structure LocalGang where
  world : Byte
  gid : U16
  size : U16
  members : List Word
  started : Bool
  detail : Option U16
deriving DecidableEq, Repr, Inhabited

structure Sched where
  units : Table SchedUnit        -- 40; 06 R122 scheduler units; empty
  gather : Option Gather         -- -; 06 R139; none
  gangs : List LocalGang         -- -; 06 R143; empty
  grants : List (Nat × Word)     -- -; 06 R150 core being discarded, and the item that receives it; empty
  occWindow : Nat                -- -; 06 R140 start of the current window; 0
deriving DecidableEq, Repr, Inhabited

/-! ### Intake chains (07_intake.md) -/

structure Submission where
  words : Vector Word 8          -- 8 x 64; 07 R155 Table 7-1
  world : Byte
  task : Word
  run : Nat
  core : BitVec 9                -- the core, bank and place in step order of its INTK
  bank : BitVec 1
  ord : Nat
deriving DecidableEq, Repr, Inhabited

/-- The fault of a message (Tables 7-6 and 7-10). -/
structure ChainFault where
  stage : BitVec 4
  code : U16
  offset : Word
  detail : Word
  when_ : Word                   -- TETHERCNT at the fault
deriving DecidableEq, Repr, Inhabited

/-- A message in the stages: its number, the consumer entries that it still names, with their words as check 4 found
them, the token words of a full batch, the tokens still to be batched, how many have been, its fault, and whether its
closing batch has been written. -/
structure ChainMsg where
  no : Nat
  sub : Submission
  cons : List (Nat × Word)
  cap : Nat
  tokens : List Word
  sent : Nat
  first : Bool
  fault : Option ChainFault
  closed : Bool := false
deriving DecidableEq, Repr, Inhabited

/-- A batch in the output buffer: its message, the tokens of the message up to its end, its bytes, and the consumer
entries that have not taken it. -/
structure Batch where
  no : Nat
  sub : Submission
  sent : Nat
  bytes : List Byte
  left : List (Nat × Word)
deriving DecidableEq, Repr, Inhabited

structure Chain where
  queue : List Submission        -- <=64; 07 R155 intake queue; empty
  cons : Vector Word 16          -- 16 x 64; 07 R165 ICONS0 to ICONS15; 0
  msg : Option ChainMsg          -- -; 07 R171 message at stage TOKN, or on its way there; none
  behind : List ChainMsg         -- <=4; 07 R170, R171 later messages in the stages before it; empty
  out : List Batch               -- <=16; 07 R168 output buffer; empty
  sump : List (Byte × Vector Word 8)  -- <=1024; 07 R173 Sump; empty
  tables : List (Word × U32 × List Word)  -- -; 07 R158 tables held: handle, version, elements; empty
  count : Nat                    -- -; the model's own numbering of messages (log 1); 0
  world : Byte                   -- 8; 07 R174 WORLD; 0
  lastWorld : Byte               -- 8; 05 R102 world of the last message; 0
  sumpFull : Bool                -- 1; 07 R173 a record waits for room in the Sump; 0
  goneAt : Option Word           -- 64; 07 R172 TETHERCNT at which a CONS_GONE that waits for room arose; none
  bpWait : Bool                  -- 1; 07 R174 BPWAIT; 0
deriving DecidableEq, Repr, Inhabited

/-! ### Cores (08_cores.md, 10_faults.md, 12 and 13) -/

structure Ctx where
  line : BitVec 24               -- 24; 08 R181, 10 R245 position, line; entry line at step start
  slot : BitVec 4                -- 4; 08 R181, 10 R245 position, slot; 0 at step start
  s : Vector Word 32             -- 32 x 64; 12 R290 s0 to s31; 0 (R124)
  p : BitVec 8                   -- 8 x 1; 12 R290 p0 to p7 (p0 reads 1); 0 (R124)
  a : Vector U32 8               -- 8 x 32; 12 R290 a0 to a7; 0 (R124)
  lc : Vector U32 4              -- 4 x 32; 12 R290 lc0 to lc3; 0 (R124)
  ret : List Pos                 -- 8 x 28; 13 R322 return stack, newest first; empty
  pendS : U32                    -- 32; 08 R176 s registers that await a result; 0
  pendP : BitVec 8               -- 8; 08 R176 predicates that await a result; 0
  fence : Option Nat             -- -; 09 R223, 18 R464 place in step order of the instruction that waits; none
  xsync : Option (BitVec 5 × Word) -- -; 18 R460 an XSYNC.wait that stalls: destination and instant; none
  skip : Bool                    -- 1; 10 R248 the instruction at its position was answered SKIP; false
deriving DecidableEq, Repr, Inhabited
━━━━━━━━━━━━━━━━
● TASK REQUIREMENTS
Your answer must be the complete listing, retyped exactly.

● ANSWER TO THIS PROBLEM
structure LocalGang where
  world : Byte
  gid : U16
  size : U16
  members : List Word
  started : Bool
  detail : Option U16
deriving DecidableEq, Repr, Inhabited

structure Sched where
  units : Table SchedUnit        -- 40; 06 R122 scheduler units; empty
  gather : Option Gather         -- -; 06 R139; none
  gangs : List LocalGang         -- -; 06 R143; empty
  grants : List (Nat × Word)     -- -; 06 R150 core being discarded, and the item that receives it; empty
  occWindow : Nat                -- -; 06 R140 start of the current window; 0
deriving DecidableEq, Repr, Inhabited

/-! ### Intake chains (07_intake.md) -/

structure Submission where
  words : Vector Word 8          -- 8 x 64; 07 R155 Table 7-1
  world : Byte
  task : Word
  run : Nat
  core : BitVec 9                -- the core, bank and place in step order of its INTK
  bank : BitVec 1
  ord : Nat
deriving DecidableEq, Repr, Inhabited

/-- The fault of a message (Tables 7-6 and 7-10). -/
structure ChainFault where
  stage : BitVec 4
  code : U16
  offset : Word
  detail : Word
  when_ : Word                   -- TETHERCNT at the fault
deriving DecidableEq, Repr, Inhabited

/-- A message in the stages: its number, the consumer entries that it still names, with their words as check 4 found
them, the token words of a full batch, the tokens still to be batched, how many have been, its fault, and whether its
closing batch has been written. -/
structure ChainMsg where
  no : Nat
  sub : Submission
  cons : List (Nat × Word)
  cap : Nat
  tokens : List Word
  sent : Nat
  first : Bool
  fault : Option ChainFault
  closed : Bool := false
deriving DecidableEq, Repr, Inhabited

/-- A batch in the output buffer: its message, the tokens of the message up to its end, its bytes, and the consumer
entries that have not taken it. -/
structure Batch where
  no : Nat
  sub : Submission
  sent : Nat
  bytes : List Byte
  left : List (Nat × Word)
deriving DecidableEq, Repr, Inhabited

structure Chain where
  queue : List Submission        -- <=64; 07 R155 intake queue; empty
  cons : Vector Word 16          -- 16 x 64; 07 R165 ICONS0 to ICONS15; 0
  msg : Option ChainMsg          -- -; 07 R171 message at stage TOKN, or on its way there; none
  behind : List ChainMsg         -- <=4; 07 R170, R171 later messages in the stages before it; empty
  out : List Batch               -- <=16; 07 R168 output buffer; empty
  sump : List (Byte × Vector Word 8)  -- <=1024; 07 R173 Sump; empty
  tables : List (Word × U32 × List Word)  -- -; 07 R158 tables held: handle, version, elements; empty
  count : Nat                    -- -; the model's own numbering of messages (log 1); 0
  world : Byte                   -- 8; 07 R174 WORLD; 0
  lastWorld : Byte               -- 8; 05 R102 world of the last message; 0
  sumpFull : Bool                -- 1; 07 R173 a record waits for room in the Sump; 0
  goneAt : Option Word           -- 64; 07 R172 TETHERCNT at which a CONS_GONE that waits for room arose; none
  bpWait : Bool                  -- 1; 07 R174 BPWAIT; 0
deriving DecidableEq, Repr, Inhabited

/-! ### Cores (08_cores.md, 10_faults.md, 12 and 13) -/

structure Ctx where
  line : BitVec 24               -- 24; 08 R181, 10 R245 position, line; entry line at step start
  slot : BitVec 4                -- 4; 08 R181, 10 R245 position, slot; 0 at step start
  s : Vector Word 32             -- 32 x 64; 12 R290 s0 to s31; 0 (R124)
  p : BitVec 8                   -- 8 x 1; 12 R290 p0 to p7 (p0 reads 1); 0 (R124)
  a : Vector U32 8               -- 8 x 32; 12 R290 a0 to a7; 0 (R124)
  lc : Vector U32 4              -- 4 x 32; 12 R290 lc0 to lc3; 0 (R124)
  ret : List Pos                 -- 8 x 28; 13 R322 return stack, newest first; empty
  pendS : U32                    -- 32; 08 R176 s registers that await a result; 0
  pendP : BitVec 8               -- 8; 08 R176 predicates that await a result; 0
  fence : Option Nat             -- -; 09 R223, 18 R464 place in step order of the instruction that waits; none
  xsync : Option (BitVec 5 × Word) -- -; 18 R460 an XSYNC.wait that stalls: destination and instant; none
  skip : Bool                    -- 1; 10 R248 the instruction at its position was answered SKIP; false
deriving DecidableEq, Repr, Inhabited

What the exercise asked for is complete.